◆ RECORDED DATA:
* * * * * * * * *

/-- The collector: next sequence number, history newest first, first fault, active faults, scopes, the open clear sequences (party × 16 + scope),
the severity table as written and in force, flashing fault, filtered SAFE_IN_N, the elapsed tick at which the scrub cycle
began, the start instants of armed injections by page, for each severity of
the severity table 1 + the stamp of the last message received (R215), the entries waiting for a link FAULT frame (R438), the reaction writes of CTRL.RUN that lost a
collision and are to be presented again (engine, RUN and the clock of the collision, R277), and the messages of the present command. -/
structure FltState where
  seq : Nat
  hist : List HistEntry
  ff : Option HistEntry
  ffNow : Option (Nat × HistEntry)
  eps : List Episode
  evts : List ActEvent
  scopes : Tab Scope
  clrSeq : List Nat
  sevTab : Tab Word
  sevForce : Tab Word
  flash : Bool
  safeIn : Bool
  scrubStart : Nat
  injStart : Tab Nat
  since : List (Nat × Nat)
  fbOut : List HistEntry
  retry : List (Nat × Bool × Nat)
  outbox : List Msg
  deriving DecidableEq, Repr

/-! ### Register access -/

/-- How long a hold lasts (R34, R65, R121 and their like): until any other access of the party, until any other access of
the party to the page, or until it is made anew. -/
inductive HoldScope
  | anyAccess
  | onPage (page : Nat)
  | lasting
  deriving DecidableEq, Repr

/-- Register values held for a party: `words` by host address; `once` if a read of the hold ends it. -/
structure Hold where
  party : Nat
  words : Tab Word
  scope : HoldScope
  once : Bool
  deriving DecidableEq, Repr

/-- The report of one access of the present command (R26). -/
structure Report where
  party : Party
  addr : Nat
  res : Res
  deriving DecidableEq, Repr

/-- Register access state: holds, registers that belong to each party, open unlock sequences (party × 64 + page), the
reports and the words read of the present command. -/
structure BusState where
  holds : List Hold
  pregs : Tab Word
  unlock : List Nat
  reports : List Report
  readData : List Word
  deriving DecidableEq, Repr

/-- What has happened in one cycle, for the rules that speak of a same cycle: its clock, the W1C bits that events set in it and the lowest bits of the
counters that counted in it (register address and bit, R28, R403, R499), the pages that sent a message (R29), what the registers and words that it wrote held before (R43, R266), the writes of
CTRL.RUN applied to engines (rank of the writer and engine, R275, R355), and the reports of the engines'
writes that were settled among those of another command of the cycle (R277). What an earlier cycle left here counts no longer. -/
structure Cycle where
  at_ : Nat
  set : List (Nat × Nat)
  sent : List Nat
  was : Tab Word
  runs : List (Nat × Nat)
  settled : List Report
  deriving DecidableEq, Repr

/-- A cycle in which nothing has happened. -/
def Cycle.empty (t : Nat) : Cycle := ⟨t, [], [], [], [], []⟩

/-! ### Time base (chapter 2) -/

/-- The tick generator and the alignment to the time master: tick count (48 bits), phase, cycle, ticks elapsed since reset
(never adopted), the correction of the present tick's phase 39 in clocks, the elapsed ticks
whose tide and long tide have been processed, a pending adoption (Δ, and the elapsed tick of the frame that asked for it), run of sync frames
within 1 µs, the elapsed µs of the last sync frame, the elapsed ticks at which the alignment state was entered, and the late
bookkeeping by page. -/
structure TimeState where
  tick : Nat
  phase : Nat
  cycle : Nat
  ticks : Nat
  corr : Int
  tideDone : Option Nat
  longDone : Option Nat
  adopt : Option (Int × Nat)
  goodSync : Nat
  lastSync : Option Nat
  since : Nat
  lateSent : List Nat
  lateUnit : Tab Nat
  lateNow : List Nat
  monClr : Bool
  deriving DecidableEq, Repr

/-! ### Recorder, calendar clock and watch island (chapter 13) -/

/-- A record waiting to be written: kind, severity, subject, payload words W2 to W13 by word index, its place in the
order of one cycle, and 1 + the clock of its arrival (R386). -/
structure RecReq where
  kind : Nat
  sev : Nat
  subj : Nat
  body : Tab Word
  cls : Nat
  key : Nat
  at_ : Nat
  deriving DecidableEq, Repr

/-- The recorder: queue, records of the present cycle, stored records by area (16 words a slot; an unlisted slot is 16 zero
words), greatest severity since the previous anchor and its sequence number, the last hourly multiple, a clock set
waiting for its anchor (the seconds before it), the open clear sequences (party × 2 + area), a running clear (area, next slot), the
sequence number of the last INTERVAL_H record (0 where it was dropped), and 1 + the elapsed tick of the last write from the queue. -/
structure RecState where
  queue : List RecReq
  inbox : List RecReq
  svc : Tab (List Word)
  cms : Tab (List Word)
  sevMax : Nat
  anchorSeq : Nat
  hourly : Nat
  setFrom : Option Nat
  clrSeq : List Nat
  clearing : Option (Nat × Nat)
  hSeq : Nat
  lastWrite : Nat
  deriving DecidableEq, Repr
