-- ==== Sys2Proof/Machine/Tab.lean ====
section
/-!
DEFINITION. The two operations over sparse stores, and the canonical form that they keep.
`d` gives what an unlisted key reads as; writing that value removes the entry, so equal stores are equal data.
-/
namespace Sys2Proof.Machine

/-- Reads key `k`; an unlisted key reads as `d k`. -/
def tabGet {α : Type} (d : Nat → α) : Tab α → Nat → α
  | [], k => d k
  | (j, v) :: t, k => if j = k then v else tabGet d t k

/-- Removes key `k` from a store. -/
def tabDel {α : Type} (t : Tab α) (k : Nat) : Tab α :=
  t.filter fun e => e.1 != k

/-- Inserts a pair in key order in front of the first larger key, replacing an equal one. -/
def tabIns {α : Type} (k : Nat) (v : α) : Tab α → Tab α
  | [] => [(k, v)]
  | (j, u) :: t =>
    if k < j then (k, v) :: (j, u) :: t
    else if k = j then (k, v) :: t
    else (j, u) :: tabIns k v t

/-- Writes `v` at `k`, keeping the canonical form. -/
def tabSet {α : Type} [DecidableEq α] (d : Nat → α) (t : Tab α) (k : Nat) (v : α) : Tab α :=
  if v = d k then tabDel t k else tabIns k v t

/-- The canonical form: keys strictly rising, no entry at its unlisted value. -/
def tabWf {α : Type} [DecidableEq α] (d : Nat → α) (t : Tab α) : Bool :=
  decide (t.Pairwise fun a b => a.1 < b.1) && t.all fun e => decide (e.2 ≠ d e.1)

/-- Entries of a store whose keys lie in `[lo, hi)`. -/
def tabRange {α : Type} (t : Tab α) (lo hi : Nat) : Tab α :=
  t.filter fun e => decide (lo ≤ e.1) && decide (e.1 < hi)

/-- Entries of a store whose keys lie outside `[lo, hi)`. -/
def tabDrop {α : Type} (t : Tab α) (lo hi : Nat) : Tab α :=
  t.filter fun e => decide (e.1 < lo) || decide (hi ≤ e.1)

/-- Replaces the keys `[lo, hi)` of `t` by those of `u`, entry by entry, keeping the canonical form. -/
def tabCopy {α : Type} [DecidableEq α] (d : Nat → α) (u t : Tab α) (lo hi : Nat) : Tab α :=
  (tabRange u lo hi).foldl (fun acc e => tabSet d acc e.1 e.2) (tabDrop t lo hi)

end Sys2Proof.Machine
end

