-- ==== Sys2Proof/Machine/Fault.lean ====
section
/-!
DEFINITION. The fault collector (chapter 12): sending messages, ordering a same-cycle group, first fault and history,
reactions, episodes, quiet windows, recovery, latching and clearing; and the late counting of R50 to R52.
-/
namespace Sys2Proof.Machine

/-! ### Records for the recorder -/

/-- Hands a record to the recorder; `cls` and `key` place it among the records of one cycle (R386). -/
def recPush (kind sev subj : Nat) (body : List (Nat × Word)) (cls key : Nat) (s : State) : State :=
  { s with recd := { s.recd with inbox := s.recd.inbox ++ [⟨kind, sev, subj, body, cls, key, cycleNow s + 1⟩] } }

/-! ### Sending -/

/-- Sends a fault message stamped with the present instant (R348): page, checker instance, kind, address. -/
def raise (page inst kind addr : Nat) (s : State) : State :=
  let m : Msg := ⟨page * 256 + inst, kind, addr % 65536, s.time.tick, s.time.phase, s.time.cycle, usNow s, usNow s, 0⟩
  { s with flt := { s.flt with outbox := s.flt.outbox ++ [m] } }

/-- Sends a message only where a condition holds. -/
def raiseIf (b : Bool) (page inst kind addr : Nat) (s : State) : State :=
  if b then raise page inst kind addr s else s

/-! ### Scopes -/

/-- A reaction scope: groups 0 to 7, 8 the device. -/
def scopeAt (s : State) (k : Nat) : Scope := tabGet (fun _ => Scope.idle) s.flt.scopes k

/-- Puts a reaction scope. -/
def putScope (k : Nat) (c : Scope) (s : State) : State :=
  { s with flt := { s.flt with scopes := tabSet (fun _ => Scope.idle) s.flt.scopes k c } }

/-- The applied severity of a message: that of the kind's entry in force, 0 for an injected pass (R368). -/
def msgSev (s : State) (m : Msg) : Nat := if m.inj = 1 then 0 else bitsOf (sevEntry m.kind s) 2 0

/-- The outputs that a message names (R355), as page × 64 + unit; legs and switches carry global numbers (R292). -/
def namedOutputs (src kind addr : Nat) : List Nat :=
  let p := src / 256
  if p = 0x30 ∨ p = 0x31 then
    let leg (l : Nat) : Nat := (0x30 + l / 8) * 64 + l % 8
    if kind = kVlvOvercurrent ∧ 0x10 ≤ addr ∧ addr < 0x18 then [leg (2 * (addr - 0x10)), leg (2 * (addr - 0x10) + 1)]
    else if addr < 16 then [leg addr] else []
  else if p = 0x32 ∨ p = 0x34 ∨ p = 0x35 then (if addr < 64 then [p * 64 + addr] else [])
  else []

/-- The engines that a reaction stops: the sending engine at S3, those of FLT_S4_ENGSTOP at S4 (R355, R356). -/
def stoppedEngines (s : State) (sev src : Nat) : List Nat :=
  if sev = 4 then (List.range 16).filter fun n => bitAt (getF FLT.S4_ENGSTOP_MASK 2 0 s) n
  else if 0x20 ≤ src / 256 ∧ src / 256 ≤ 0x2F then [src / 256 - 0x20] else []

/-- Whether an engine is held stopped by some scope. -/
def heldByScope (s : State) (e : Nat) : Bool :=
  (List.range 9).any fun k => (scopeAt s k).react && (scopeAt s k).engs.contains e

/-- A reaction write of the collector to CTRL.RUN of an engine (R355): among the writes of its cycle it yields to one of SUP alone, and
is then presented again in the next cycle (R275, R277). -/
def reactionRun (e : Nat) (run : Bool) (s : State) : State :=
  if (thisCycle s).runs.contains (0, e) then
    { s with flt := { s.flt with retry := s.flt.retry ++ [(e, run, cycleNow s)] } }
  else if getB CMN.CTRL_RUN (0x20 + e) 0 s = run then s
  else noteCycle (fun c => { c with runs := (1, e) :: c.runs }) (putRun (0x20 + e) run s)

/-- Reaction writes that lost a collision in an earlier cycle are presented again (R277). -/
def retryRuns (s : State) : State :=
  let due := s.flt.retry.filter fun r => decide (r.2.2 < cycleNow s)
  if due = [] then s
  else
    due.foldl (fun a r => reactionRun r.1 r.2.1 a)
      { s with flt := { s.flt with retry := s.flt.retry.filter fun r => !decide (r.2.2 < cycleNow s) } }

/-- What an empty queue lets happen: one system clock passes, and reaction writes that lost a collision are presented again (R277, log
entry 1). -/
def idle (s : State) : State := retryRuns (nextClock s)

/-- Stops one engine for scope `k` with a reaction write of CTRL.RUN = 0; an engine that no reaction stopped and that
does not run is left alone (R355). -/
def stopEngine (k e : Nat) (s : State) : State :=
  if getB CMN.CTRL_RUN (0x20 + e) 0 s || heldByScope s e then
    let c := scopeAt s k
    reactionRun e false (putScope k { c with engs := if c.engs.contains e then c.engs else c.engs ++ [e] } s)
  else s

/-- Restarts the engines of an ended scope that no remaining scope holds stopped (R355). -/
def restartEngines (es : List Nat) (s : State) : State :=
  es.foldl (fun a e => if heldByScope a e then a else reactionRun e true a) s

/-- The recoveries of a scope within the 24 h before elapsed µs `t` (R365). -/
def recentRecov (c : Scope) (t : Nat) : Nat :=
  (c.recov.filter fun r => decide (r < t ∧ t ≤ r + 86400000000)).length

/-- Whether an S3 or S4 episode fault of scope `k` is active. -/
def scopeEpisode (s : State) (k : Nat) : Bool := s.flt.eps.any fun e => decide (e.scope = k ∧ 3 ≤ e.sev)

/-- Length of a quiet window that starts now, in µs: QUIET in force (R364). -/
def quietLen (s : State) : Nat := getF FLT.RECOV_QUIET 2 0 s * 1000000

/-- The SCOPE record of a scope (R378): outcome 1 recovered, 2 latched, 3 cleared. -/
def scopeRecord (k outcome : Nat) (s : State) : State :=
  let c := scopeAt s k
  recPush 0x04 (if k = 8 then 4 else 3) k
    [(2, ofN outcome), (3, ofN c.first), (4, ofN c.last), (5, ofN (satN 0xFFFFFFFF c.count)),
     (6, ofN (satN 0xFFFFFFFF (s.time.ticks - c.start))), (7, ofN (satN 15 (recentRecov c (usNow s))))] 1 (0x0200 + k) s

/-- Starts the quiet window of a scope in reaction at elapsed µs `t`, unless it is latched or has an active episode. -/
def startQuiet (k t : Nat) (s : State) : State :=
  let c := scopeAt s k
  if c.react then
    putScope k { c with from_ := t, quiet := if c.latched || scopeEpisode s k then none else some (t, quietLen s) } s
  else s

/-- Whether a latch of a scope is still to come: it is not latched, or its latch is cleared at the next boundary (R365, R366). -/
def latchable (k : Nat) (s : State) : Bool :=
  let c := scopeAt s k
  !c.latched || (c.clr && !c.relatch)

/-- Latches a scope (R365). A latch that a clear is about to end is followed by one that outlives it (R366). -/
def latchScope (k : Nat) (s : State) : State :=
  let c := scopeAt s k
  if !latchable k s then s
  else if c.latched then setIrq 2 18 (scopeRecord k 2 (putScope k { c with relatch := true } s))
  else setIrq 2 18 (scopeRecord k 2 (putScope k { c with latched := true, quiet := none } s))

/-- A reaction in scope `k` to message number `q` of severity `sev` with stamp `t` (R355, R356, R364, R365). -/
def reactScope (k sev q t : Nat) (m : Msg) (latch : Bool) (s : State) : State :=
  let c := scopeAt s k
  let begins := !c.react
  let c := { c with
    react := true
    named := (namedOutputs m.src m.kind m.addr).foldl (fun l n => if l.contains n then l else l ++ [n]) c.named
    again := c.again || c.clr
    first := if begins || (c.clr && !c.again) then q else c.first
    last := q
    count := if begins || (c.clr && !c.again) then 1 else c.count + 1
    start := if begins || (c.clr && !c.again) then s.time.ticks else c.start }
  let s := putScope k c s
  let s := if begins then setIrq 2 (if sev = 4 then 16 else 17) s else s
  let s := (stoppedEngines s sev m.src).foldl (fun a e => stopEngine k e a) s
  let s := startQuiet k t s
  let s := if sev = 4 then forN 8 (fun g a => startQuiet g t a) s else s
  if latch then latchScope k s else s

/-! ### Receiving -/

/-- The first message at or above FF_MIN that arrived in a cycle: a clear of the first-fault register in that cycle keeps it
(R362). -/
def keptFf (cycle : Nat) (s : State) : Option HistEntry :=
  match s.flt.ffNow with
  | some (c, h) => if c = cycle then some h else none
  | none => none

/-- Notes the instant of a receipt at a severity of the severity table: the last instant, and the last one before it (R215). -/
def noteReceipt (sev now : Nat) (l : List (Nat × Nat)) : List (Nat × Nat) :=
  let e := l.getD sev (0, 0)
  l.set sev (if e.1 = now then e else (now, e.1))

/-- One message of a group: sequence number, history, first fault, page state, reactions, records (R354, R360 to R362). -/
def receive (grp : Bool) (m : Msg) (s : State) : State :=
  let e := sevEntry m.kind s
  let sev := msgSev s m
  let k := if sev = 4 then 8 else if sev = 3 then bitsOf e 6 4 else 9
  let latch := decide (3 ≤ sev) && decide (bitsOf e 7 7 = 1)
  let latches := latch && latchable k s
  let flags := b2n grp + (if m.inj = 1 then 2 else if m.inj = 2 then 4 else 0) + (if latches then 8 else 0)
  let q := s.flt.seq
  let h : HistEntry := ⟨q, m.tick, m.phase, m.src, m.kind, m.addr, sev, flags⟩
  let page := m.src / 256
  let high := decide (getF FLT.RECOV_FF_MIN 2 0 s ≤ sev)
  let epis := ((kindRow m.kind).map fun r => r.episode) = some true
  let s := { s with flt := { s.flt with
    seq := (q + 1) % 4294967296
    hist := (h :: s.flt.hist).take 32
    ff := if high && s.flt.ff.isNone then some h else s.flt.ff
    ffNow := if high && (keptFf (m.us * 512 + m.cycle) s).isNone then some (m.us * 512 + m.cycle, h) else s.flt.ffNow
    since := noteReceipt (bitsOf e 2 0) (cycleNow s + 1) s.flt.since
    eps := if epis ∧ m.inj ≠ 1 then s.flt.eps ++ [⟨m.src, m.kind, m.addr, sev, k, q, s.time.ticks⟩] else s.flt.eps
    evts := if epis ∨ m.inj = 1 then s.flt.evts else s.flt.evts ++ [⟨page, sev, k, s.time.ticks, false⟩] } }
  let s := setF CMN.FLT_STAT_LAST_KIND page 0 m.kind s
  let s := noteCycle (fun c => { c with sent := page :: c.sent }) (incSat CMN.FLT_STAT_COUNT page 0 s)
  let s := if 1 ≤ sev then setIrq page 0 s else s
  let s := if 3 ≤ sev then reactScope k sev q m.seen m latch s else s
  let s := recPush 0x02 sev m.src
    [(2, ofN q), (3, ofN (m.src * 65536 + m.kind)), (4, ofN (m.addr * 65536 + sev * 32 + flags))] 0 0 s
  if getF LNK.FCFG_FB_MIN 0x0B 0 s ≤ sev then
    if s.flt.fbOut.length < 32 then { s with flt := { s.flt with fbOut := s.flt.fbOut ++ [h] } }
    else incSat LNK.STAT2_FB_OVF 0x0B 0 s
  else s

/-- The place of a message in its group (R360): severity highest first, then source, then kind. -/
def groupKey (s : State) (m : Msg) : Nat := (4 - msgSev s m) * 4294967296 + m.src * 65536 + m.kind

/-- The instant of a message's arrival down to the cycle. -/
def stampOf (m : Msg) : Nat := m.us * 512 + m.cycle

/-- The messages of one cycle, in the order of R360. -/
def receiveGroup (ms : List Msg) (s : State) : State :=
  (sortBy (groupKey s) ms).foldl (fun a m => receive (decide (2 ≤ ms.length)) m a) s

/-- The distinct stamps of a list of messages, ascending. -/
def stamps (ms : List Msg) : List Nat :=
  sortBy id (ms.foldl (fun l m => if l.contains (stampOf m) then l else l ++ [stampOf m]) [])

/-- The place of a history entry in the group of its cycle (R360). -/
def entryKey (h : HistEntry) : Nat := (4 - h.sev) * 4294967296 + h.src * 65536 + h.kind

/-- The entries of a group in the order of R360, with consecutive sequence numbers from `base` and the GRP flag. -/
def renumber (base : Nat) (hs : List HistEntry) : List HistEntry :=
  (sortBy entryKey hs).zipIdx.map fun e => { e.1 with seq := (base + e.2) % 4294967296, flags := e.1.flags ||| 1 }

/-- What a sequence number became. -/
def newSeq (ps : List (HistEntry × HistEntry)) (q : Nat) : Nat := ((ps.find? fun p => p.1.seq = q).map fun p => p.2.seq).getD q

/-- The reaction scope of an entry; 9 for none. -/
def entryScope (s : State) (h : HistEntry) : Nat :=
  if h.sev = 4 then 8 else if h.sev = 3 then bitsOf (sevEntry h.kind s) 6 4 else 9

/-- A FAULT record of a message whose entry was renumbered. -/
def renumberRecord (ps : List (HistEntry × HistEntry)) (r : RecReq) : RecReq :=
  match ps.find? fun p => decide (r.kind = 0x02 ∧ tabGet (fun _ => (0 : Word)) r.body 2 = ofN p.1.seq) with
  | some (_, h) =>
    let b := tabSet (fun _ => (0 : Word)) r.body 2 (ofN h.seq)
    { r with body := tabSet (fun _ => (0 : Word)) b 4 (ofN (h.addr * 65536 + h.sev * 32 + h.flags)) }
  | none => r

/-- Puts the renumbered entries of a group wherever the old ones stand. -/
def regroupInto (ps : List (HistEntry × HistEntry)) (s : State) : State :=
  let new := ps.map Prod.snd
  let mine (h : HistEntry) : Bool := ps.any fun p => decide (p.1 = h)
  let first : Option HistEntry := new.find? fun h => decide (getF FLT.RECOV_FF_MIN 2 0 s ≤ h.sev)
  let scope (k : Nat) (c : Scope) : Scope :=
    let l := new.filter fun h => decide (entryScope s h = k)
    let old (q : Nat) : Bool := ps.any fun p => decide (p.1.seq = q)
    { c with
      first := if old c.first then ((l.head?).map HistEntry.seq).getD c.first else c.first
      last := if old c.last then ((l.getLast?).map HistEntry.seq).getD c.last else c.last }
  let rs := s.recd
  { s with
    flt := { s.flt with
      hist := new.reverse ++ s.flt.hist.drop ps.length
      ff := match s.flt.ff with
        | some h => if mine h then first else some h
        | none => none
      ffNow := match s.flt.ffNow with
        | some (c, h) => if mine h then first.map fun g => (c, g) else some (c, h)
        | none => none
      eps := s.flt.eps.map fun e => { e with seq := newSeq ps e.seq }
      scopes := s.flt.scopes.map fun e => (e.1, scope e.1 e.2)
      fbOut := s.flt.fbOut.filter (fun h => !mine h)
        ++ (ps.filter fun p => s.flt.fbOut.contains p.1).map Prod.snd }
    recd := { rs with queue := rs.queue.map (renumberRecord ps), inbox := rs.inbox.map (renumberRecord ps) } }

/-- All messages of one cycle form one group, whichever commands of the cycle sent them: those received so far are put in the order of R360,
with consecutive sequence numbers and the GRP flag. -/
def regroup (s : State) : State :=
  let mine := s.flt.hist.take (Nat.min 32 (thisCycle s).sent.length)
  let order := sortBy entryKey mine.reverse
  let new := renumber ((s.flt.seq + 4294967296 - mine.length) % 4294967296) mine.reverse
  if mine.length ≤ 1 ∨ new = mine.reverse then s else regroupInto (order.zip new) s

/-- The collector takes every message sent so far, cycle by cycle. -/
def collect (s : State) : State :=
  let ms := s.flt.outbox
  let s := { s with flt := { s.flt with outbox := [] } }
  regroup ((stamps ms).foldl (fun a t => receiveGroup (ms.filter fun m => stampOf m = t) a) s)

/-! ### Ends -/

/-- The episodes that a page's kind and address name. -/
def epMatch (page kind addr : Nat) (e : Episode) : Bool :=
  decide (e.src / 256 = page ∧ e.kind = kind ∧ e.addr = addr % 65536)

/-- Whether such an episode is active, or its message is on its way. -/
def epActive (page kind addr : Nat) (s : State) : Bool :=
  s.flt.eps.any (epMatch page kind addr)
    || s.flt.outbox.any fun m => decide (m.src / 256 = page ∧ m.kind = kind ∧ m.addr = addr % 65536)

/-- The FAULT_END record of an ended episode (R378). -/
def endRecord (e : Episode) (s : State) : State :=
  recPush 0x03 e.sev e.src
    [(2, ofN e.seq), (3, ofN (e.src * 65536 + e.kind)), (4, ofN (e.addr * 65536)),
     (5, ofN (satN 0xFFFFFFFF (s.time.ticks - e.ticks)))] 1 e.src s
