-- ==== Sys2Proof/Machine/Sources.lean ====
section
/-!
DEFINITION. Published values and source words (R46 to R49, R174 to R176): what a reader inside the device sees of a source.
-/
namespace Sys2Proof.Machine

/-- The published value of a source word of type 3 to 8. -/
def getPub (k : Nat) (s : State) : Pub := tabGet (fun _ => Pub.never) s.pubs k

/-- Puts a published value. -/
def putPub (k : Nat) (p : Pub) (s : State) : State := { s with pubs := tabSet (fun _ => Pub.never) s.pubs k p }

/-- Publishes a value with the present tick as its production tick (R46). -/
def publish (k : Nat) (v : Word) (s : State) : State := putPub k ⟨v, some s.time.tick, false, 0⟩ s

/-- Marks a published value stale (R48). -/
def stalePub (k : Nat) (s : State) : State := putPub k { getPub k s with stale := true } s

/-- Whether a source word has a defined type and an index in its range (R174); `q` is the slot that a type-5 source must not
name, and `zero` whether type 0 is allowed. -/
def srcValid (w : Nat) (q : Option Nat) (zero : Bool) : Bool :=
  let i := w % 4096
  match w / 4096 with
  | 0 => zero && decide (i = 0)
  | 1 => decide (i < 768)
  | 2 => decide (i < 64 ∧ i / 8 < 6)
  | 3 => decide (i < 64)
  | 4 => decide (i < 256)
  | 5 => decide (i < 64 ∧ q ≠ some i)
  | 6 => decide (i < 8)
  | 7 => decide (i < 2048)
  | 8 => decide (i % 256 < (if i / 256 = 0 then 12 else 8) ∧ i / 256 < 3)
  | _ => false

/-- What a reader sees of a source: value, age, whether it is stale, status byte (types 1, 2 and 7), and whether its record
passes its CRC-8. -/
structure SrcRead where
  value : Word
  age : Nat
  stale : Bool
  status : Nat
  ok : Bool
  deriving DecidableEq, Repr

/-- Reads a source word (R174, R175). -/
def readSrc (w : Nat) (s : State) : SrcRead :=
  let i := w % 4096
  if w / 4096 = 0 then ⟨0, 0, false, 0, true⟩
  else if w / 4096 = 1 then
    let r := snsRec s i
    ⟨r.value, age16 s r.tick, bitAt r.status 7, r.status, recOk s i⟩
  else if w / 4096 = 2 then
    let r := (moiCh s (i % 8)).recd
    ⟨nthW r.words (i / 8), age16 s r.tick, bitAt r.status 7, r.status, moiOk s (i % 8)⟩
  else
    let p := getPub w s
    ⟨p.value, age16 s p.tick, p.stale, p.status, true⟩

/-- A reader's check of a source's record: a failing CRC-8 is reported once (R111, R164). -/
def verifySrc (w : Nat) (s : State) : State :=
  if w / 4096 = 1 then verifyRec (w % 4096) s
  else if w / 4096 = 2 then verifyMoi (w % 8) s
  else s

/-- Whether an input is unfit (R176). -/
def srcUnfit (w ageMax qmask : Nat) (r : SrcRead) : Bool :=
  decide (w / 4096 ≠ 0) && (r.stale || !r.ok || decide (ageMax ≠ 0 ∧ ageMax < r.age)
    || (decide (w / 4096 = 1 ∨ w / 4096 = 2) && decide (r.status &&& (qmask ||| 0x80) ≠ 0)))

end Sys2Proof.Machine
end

* * * * * * * * *

◆ EXERCISE DETAILS: Only lines with the string "chapter" belong in the answer; copy each of them from the listing.

◆ REPLY:
/-! ### Time base (chapter 2) -/
/-! ### Recorder, calendar clock and watch island (chapter 13) -/
DEFINITION. The fault collector (chapter 12): sending messages, ordering a same-cycle group, first fault and history,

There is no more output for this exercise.